Provided records
= = = =

/-- The place of a launched hart. -/
def place : HartKey := ⟨false, 0, 0, 0, 0⟩

/-- An unprivileged launched hart there. -/
def launched (h : Hart) : Hart := { h with key := place, uid := 9, gang := some 1, priv := false }

/-- Its gang, alone in its launch. -/
def oneGang : Gang :=
  ⟨1, 1, 0, 0, 0, 0, true, 0, 0, 0, 0, 0, false, none, false, false, false, none, none, false, false⟩

/-- Its launch. -/
def oneLaunch : Launch :=
  ⟨1, 0, 0, ⟨0, 1, 0, 0, 0x2000, 0, 0, 0, 0⟩, 0, 0, 0, 0, 1, true, [], 0, 0, false, none, 0, false⟩

/-- A launched hart with registers, its gang and its launch. -/
def user (rs : List (Reg × Word)) (f : Hart → Hart := id) : State :=
  { made rs (fun h => f (launched h)) with gangs := [oneGang], launches := [oneLaunch] }

/-- Whether a computation gives a value. -/
def gives {α : Type} [DecidableEq α] (r : Except Stop α × State) (x : α) : Bool :=
  match r.1 with
  | .ok y => decide (y = x)
  | .error _ => false

theorem ok_of_gives {α : Type} [DecidableEq α] {r : Except Stop α × State} {x : α} (h : gives r x = true) : r = (.ok x, r.2) := by
  obtain ⟨a, t⟩ := r
  cases a with
  | ok y => simp only [gives, decide_eq_true_eq] at h; rw [h]
  | error e => cases h

/-- Whether a step ends in a next state. -/
def goesOn (o : Host.Outcome State Fault Refusal) : Bool :=
  match o with
  | .next _ => true
  | _ => false

theorem next_of_goesOn {o : Host.Outcome State Fault Refusal} (h : goesOn o = true) : ∃ t, o = .next t := by
  cases o with
  | next t => exact ⟨t, rfl⟩
  | fault f => cases h
  | refused r => cases h

/-- The state after a translation. -/
def after (s : State) (va : Word) (kind : Kind) (lg : Nat) : State := ((translate s.h.ctx va kind lg).on s).2

/-- The checks of `State.Lands`. -/
def landsAt (s : State) (va : Word) (kind : Kind) (lg : Nat) (x : Xlat) : Bool :=
  let t := after s va kind lg
  decide (va.toNat % 2 ^ lg = 0) && gives ((translate s.h.ctx va kind lg).on s) x && t.reachable s.h.key.die x.key && !x.mir

theorem lands_of {s : State} {va : Word} {kind : Kind} {lg : Nat} {x : Xlat} (h : landsAt s va kind lg x = true) :
    s.Lands va kind lg x (after s va kind lg) := by
  simp only [landsAt, Bool.and_eq_true, decide_eq_true_eq, Bool.not_eq_true'] at h
  obtain ⟨⟨⟨ha, hg⟩, hr⟩, hm⟩ := h
  exact ⟨ha, ok_of_gives hg, hr, fun hx => absurd hx (by rw [hm]; decide)⟩

/-! ### Witnesses: encoding and the machine -/

theorem witness_EncodedInstructionsDecodeBack :
    ([.add 31 31 31, .addi 0 0 0x3FFF, .nInc 0 1, .nGo 0xFFF, .mop ⟨31, 30, 30, 7, 1, 1, 15, 15, 31, 31, 1, 1, 1, 1⟩] : List Instr).all
      (fun i => i.wf && i.encoded) = true := by decide +kernel

theorem witness_DecodedBytesAreTheEncoding : decode (leBytes 4 0x001CC505 ++ [0xFF]) = .ok (.add 5 6 7, 4) ∧
    decode (leBytes 2 0xFA50) = .ok (.nInc 5 (-3), 2) :=
  ⟨decode_of_reads (by decide +kernel), decode_of_reads (by decide +kernel)⟩

/-- The module after reset with one instruction at the program counter. -/
def fetching : State := State.reset.withFetchWord 32 0x001CC505

/-- The same with a commit window in front of it. -/
def runAhead (w : List Ahead) : State := { fetching with h := { fetching.h with front := some ⟨fetching.h.resolved, w, false⟩ } }

/-- An `add` in the window, foreseen to leave the program counter `n` bytes on. -/
def foreseen (n : Word) (held : Bool) : Ahead := ⟨fetching.h.pc, { fetching.h.resolved with pc := fetching.h.pc + n }, 0, held⟩

/-- Whether a state is at an `add` that is to run, and what the hart has resolved after it. -/
noncomputable def addsNext (s : State) : Option Resolved :=
  if s.shut || !s.agenda.isEmpty || !s.h.late.isEmpty || s.boundary.isSome || !gives (fetchBytes.on s) (leBytes 4 0x001CC505) then none
  else match exec (.add 5 6 7) (fetchBytes.on s).2 with
    | .next u => if u.h.front = s.h.front then some u.h.resolved else none
    | _ => none

theorem adds_of {s : State} {r : Resolved} (h : addsNext s = some r) :
    s.shut = false ∧ s.agenda = [] ∧ s.h.late = [] ∧ s.boundary = none ∧ fetchBytes.on s = (.ok (leBytes 4 0x001CC505), (fetchBytes.on s).2) ∧
    ∃ u, exec (.add 5 6 7) (fetchBytes.on s).2 = .next u ∧ u.h.front = s.h.front ∧ u.h.resolved = r := by
  unfold addsNext at h
  split at h
  · cases h
  · rename_i hc
    simp only [Bool.or_eq_true, Bool.not_eq_true', not_or, Bool.not_eq_true, Bool.not_eq_false, List.isEmpty_iff,
      Option.isSome_eq_false_iff, Option.isNone_iff_eq_none] at hc
    obtain ⟨⟨⟨⟨h1, h2⟩, h3⟩, h4⟩, h5⟩ := hc
    refine ⟨h1, h2, h3, h4, ok_of_gives h5, ?_⟩
    split at h
    · rename_i u e
      split at h
      · rename_i f; exact ⟨u, e, f, Option.some.inj h⟩
      · cases h
    · cases h

/-- With nothing run ahead, with a window that foresaw the `add`, with one that foresaw another end, and with none; and, for the clause
on an instruction carried out ahead, a window that holds it so. -/
theorem witness_StepRunsTheDecodedInstruction :
    (∀ s ∈ [fetching, runAhead [foreseen 4 true], runAhead [foreseen 8 true], runAhead []],
      addsNext s = some (foreseen 4 true).after) ∧
    decode (leBytes 4 0x001CC505) = .ok (.add 5 6 7, 4) ∧
    (let s := runAhead [foreseen 4 false]
     s.shut = false ∧ s.agenda = [] ∧ s.h.late = [] ∧ s.boundary = none ∧ (foreseen 4 false).pc = s.h.pc ∧ (foreseen 4 false).held = false) :=
  ⟨by decide +kernel, decode_of_reads (by decide +kernel), ⟨rfl, rfl, rfl, Option.isNone_iff_eq_none.mp (by decide +kernel), rfl, rfl⟩⟩

theorem witness_StepsKeepMemoryCanonical : fetching.WellKept ∧ ∃ t, step fetching = .next t :=
  ⟨by unfold State.WellKept; decide +kernel, next_of_goesOn (by decide +kernel)⟩

/-! ### Witnesses: scalar instructions -/

theorem witness_RegisterZero : (1 : Reg) ≠ 0 ∧ (0 : Reg) ≠ 1 := by decide +kernel

theorem witness_RegisterOperations : (made [(6, -1), (7, 1)]).rd 7 ≠ 0 := by decide +kernel

theorem witness_DivisionByZero :
    (let s := made [(6, -1)]; s.rd 7 = 0 ∧ field s.h.vcfg 9 1 = 0) ∧
    (let s := made [(6, -1)] fun h => { h with vcfg := 0x202 }; s.rd 7 = 0 ∧ field s.h.vcfg 9 1 = 1) ∧
    (let s := made [(6, BitVec.intMin 64), (7, -1)]; s.rd 6 = BitVec.intMin 64 ∧ s.rd 7 = -1) := by decide +kernel

theorem witness_BranchesAndJumps :
    let s := made [(5, -1), (6, 1), (7, 1)]
    s.rd 6 = s.rd 7 ∧ s.rd 5 ≠ s.rd 6 ∧ (s.rd 5).toInt < (s.rd 6).toInt ∧ ¬ (s.rd 6).toInt < (s.rd 7).toInt ∧
    (s.rd 6).toInt ≥ (s.rd 7).toInt ∧ ¬ (s.rd 5).toInt ≥ (s.rd 6).toInt ∧ (s.rd 6).toNat < (s.rd 5).toNat ∧
    ¬ (s.rd 5).toNat < (s.rd 6).toNat ∧ (s.rd 6).toNat ≥ (s.rd 7).toNat ∧ ¬ (s.rd 6).toNat ≥ (s.rd 5).toNat := by decide +kernel

/-- A die manager core that holds addresses in its registers. -/
def addressing : State := made [(2, 0x1000), (5, 0x1040), (6, -1)]

/-- One whose line at 0x1000 was poisoned by an uncorrectable store. -/
def poisoned : State := { addressing with mem := ⟨[], [(0x40, ⟨0, [], true, 0⟩)]⟩ }

theorem witness_ScalarLoads :
    (addressing.Lands (addressing.ea 5 (-1)) .load 0 ⟨0x103F, 0, false, false, false⟩ (after addressing (addressing.ea 5 (-1)) .load 0) ∧
      ((after addressing (addressing.ea 5 (-1)) .load 0).readAt 0x103F 1).2.1 < 2) ∧
    (addressing.Lands (addressing.rd 5) .load 3 ⟨0x1040, 0, false, false, false⟩ (after addressing (addressing.rd 5) .load 3) ∧
      ((after addressing (addressing.rd 5) .load 3).readAt 0x1040 8).2.1 < 2) ∧
    (let t := after poisoned 0x1000 .load 3
     let u := (t.readAt 0x1000 8).2.2
     scalarAccess (.nLdf 8 0) poisoned = some (0x1000, .load, 3) ∧ poisoned.Lands 0x1000 .load 3 ⟨0x1000, 0, false, false, false⟩ t ∧
      u.reachable poisoned.h.key.die 0x1000 = true ∧ (t.readAt 0x1000 8).2.1 = 2 ∧ (u.readAt 0x1000 8).2.1 = 2) := by
  refine ⟨⟨lands_of (by decide +kernel), ?_⟩, ⟨lands_of (by decide +kernel), ?_⟩, ⟨?_, lands_of (by decide +kernel), ?_, ?_,
    ?_⟩⟩ <;> decide +kernel

theorem witness_Stores : addressing.h.lost = [] ∧
    addressing.Lands (addressing.ea 5 (-1)) .store 0 ⟨0x103F, 0, false, false, false⟩ (after addressing (addressing.ea 5 (-1)) .store 0) ∧
    addressing.Lands (addressing.rd 2 + BitVec.ofNat 64 (8 * 127)) .store 3 ⟨0x13F8, 0, false, false, false⟩
      (after addressing (addressing.rd 2 + BitVec.ofNat 64 (8 * 127)) .store 3) :=
  ⟨by decide +kernel, lands_of (by decide +kernel), lands_of (by decide +kernel)⟩

theorem witness_Atomics :
    let t := after addressing 0x1040 .atomic 3
    (addressing.h.lost = [] ∨ (2 : BitVec 2).getLsbD 1 = false) ∧
    addressing.Lands (addressing.rd 5) .atomic 3 ⟨0x1040, 0, false, false, false⟩ t ∧ (t.readAt 0x1040 8).2.1 < 2 ∧
    (t.readAt 0x1040 8).2.2.reachable addressing.h.key.die 0x1040 = true := by
  refine ⟨?_, lands_of (by decide +kernel), ?_, ?_⟩ <;> decide +kernel

theorem witness_AccessChecks :
    (addressing.h.lost = [] ∧ releases (.stl 5 6 9) = true ∧ releases (.amowcas 5 6 7 10 1) = false) ∧
    (scalarAccess (.ld 8 5 1) addressing = some (0x1041, .load, 3) ∧ (0x1041 : Word).toNat % 2 ^ 3 ≠ 0) ∧
    (let s := made [(5, 0x0100000000000000)]
     scalarAccess (.sd 8 5 0) s = some (0x0100000000000000, .store, 3) ∧ (0x0100000000000000 : Word).toNat % 2 ^ 3 = 0 ∧
      (0x0100000000000000 : Word).toNat / 2 ^ 24 ≠ 0xFE00000000 ∧ (0x0100000000000000 : Word).toNat / 2 ^ 56 ≠ 0 ∧
      (0x0100000000000000 : Word).toNat / 2 ^ 56 ≠ 0xFF) ∧
    (let s := made [(5, 0xFE00000000C00000)]
     scalarAccess (.lda 8 5 3) s = some (0xFE00000000C00000, .load, 3) ∧ (0xFE00000000C00000 : Word).toNat / 2 ^ 24 = 0xFE00000000 ∧
      48 ≤ (0xFE00000000C00000 : Word).toNat / 2 ^ 18 % 2 ^ 6) := by decide +kernel

/-- A launched hart whose partition is the first 512 bytes of core 0's scratchpad. -/
def partitioned : State := user [] fun h => { h with sppart := 0x0001000000000001 }

theorem witness_UntranslatedAddresses :
    (partitioned.h.key.dm = false ∧ (0xFE000000000000FF : Word).toNat / 2 ^ 24 = 0xFE00000000 ∧
      (0xFE000000000000FF : Word).toNat / 2 ^ 18 % 2 ^ 6 < 48 ∧
      (partitioned.h.priv || inPartition partitioned.h.sppart 0 0xFF) = true ∧
      (partitioned.h.priv || inPartition partitioned.h.sppart 47 0) = false) ∧
    (State.reset.h.key.dm = true ∧ field State.reset.h.ptroot 12 30 = 0 ∧ (0x3FFFFFFFFFF : Nat) < 2 ^ 42 ∧ inNone 0x1000 = false ∧
      (∃ a < 2 ^ 42, inNone a = true) ∧ 2 ^ 42 ≤ (0x40000000000 : Word).toNat ∧ (0x40000000000 : Word).toNat < 2 ^ 56) := by
  refine ⟨?_, ?_, ?_, ?_, ?_, ⟨0x0F000000000, ?_⟩, ?_⟩ <;> decide +kernel

/-- A translation held, with attributes as bits. -/
def entry (attrs : Nat) : TlbEntry := ⟨0, 0x1000, 12, 5, attrs, 0, none, 0x3000, 1⟩

/-- A launched hart whose page table's root stands at 0x10000; its entries for address 0x3000, level 4 first, stand at 0x10000 to
0x13000, and the leaf entry in the line at 0x14000. -/
def walkTables (es : List Nat) (leaf : Nat) : State :=
  let m := ((List.range 4).zip es).foldl (fun m p => m.store (0x10000 + 0x1000 * p.1) (toBytes 8 p.2)) State.reset.mem
  { user [] (fun h => { h with ptroot := 0x10000 }) with mem := m.store 0x14015 (toBytes 7 leaf) }

/-- The entry that level `n` gives for address 0x3000, and the table below the top by `n` levels. -/
def entryAt (s : State) (t : Nat) : Nat := ofBytes (s.mem.bytes (s.pkg * 2 ^ 42 + t) 8)
def tableAt (s : State) : Nat → Nat
  | 0 => field s.h.ptroot 12 30 * 4096
  | n + 1 => entryAt s (tableAt s n) / 2 ^ 16 % 2 ^ 30 * 4096

/-- What a walk of 0x3000 asks of a state, of a line of a table, and of the pointer in a table. -/
def walkable (s : State) : Bool := s.mem.wf && decide (s.pkg < 1152) && canonical 0x3000 && (!s.h.ctx.dm || field s.h.ctx.ptroot 12 30 != 0) &&
  (s.held s.h.ctx 0x3000).isNone
def tableLine (s : State) (l : Nat) : Bool :=
  let k := s.pkg * 2 ^ 42 + l
  inMemory l && (s.mem.line (k / 64)).flips.isEmpty && !(s.mem.line (k / 64)).marked && s.reachable s.h.ctx.die k
def pointerAt (s : State) (t : Nat) : Bool :=
  let e := entryAt s t
  tableLine s t && e % 2 == 1 && e / 2 ^ 46 % 2 ^ 6 == 0 && e / 2 ^ 14 % 4 == 0 && e / 2 ^ 52 == 0xFFF && e / 2 % 2 ^ 13 == 0 &&
    inMemory (e / 2 ^ 16 % 2 ^ 30 * 4096)

/-- A pointer to the table at a frame of this package. -/
def pointsTo (frame : Nat) : Nat := 1 + frame * 2 ^ 16 + 0xFFF * 2 ^ 52

/-- Tables whose pointers are all well-formed, with a leaf entry of its low bits and frame. -/
def leafed (bits frame : Nat) : State := walkTables [pointsTo 0x11, pointsTo 0x12, pointsTo 0x13, pointsTo 0x14] (bits + frame * 2 ^ 16)

/-- Leaf entries: absent, malformed, a page with every right, one of 64 KiB, a reserved layout, no right. -/
theorem witness_PageWalk_leaf :
    ([(0, 0), (0x401F, 5), (0x1F, 5), (0x9F, 0x20), (0xC1F, 5), (0x21, 5)].all fun p =>
      let s := leafed p.1 p.2
      walkable s && (List.range 4).all (fun n => pointerAt s (tableAt s n)) && tableLine s (tableAt s 4)) = true ∧
    (let f (bits frame : Nat) : Nat := ofBytes ((leafed bits frame).mem.bytes 0x14015 7)
     f 0 0 % 2 = 0 ∧ f 0x401F 5 / 2 ^ 14 % 4 ≠ 0 ∧ (f 0x1F 5 % 2 = 1 ∧ f 0x1F 5 / 2 ^ 14 % 4 = 0 ∧ f 0x1F 5 / 2 ^ 46 = 0 ∧
      f 0x1F 5 / 2 ^ 8 % 16 < 12 ∧ inNone (f 0x1F 5 / 2 ^ 16 * 4096) = false) ∧
     (f 0x9F 0x20 / 2 ^ 7 % 2 = 1 ∧ f 0x9F 0x20 / 2 ^ 16 % 16 = 0) ∧ 12 ≤ f 0xC1F 5 / 2 ^ 8 % 16 ∧ f 0x21 5 / 2 % 2 = 0) := by decide +kernel

/-- Upper entries: absent at level 3, malformed at level 4, a block at level 2. -/
theorem witness_PageWalk_upper :
    (let s := walkTables [pointsTo 0x11, 0] 0
     (walkable s && pointerAt s (tableAt s 0) && tableLine s (tableAt s 1)) = true ∧ entryAt s (tableAt s 1) % 2 = 0) ∧
    (let s := walkTables [pointsTo 0x11 + 2] 0
     (walkable s && tableLine s (tableAt s 0)) = true ∧ entryAt s (tableAt s 0) % 2 = 1 ∧ entryAt s (tableAt s 0) / 2 % 2 ^ 13 ≠ 0) ∧
    (let s := walkTables [pointsTo 0x11, pointsTo 0x12, pointsTo 0x40000 + 0x9E] 0
     let e := entryAt s (tableAt s 2)
     (walkable s && (List.range 2).all (fun n => pointerAt s (tableAt s n)) && tableLine s (tableAt s 2)) = true ∧
      e % 2 = 1 ∧ e / 2 ^ 7 % 2 = 1 ∧ e / 2 ^ 16 % 2 ^ 30 % 2 ^ 18 = 0 ∧ e / 2 ^ 46 % 2 ^ 6 = 0 ∧ e / 2 ^ 14 % 4 = 0 ∧
        inNone (e / 2 ^ 16 % 2 ^ 30 * 4096) = false) := by decide +kernel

= = = =

Exercise description
Word for word, restate the lines of the data above that fall between the line holding "def goesOn (o" and the line holding "The checks of", inclusive, and no other lines.

Exercise result
def goesOn (o : Host.Outcome State Fault Refusal) : Bool :=
  match o with
  | .next _ => true
  | _ => false

theorem next_of_goesOn {o : Host.Outcome State Fault Refusal} (h : goesOn o = true) : ∃ t, o = .next t := by
  cases o with
  | next t => exact ⟨t, rfl⟩
  | fault f => cases h
  | refused r => cases h

/-- The state after a translation. -/
def after (s : State) (va : Word) (kind : Kind) (lg : Nat) : State := ((translate s.h.ctx va kind lg).on s).2

/-- The checks of `State.Lands`. -/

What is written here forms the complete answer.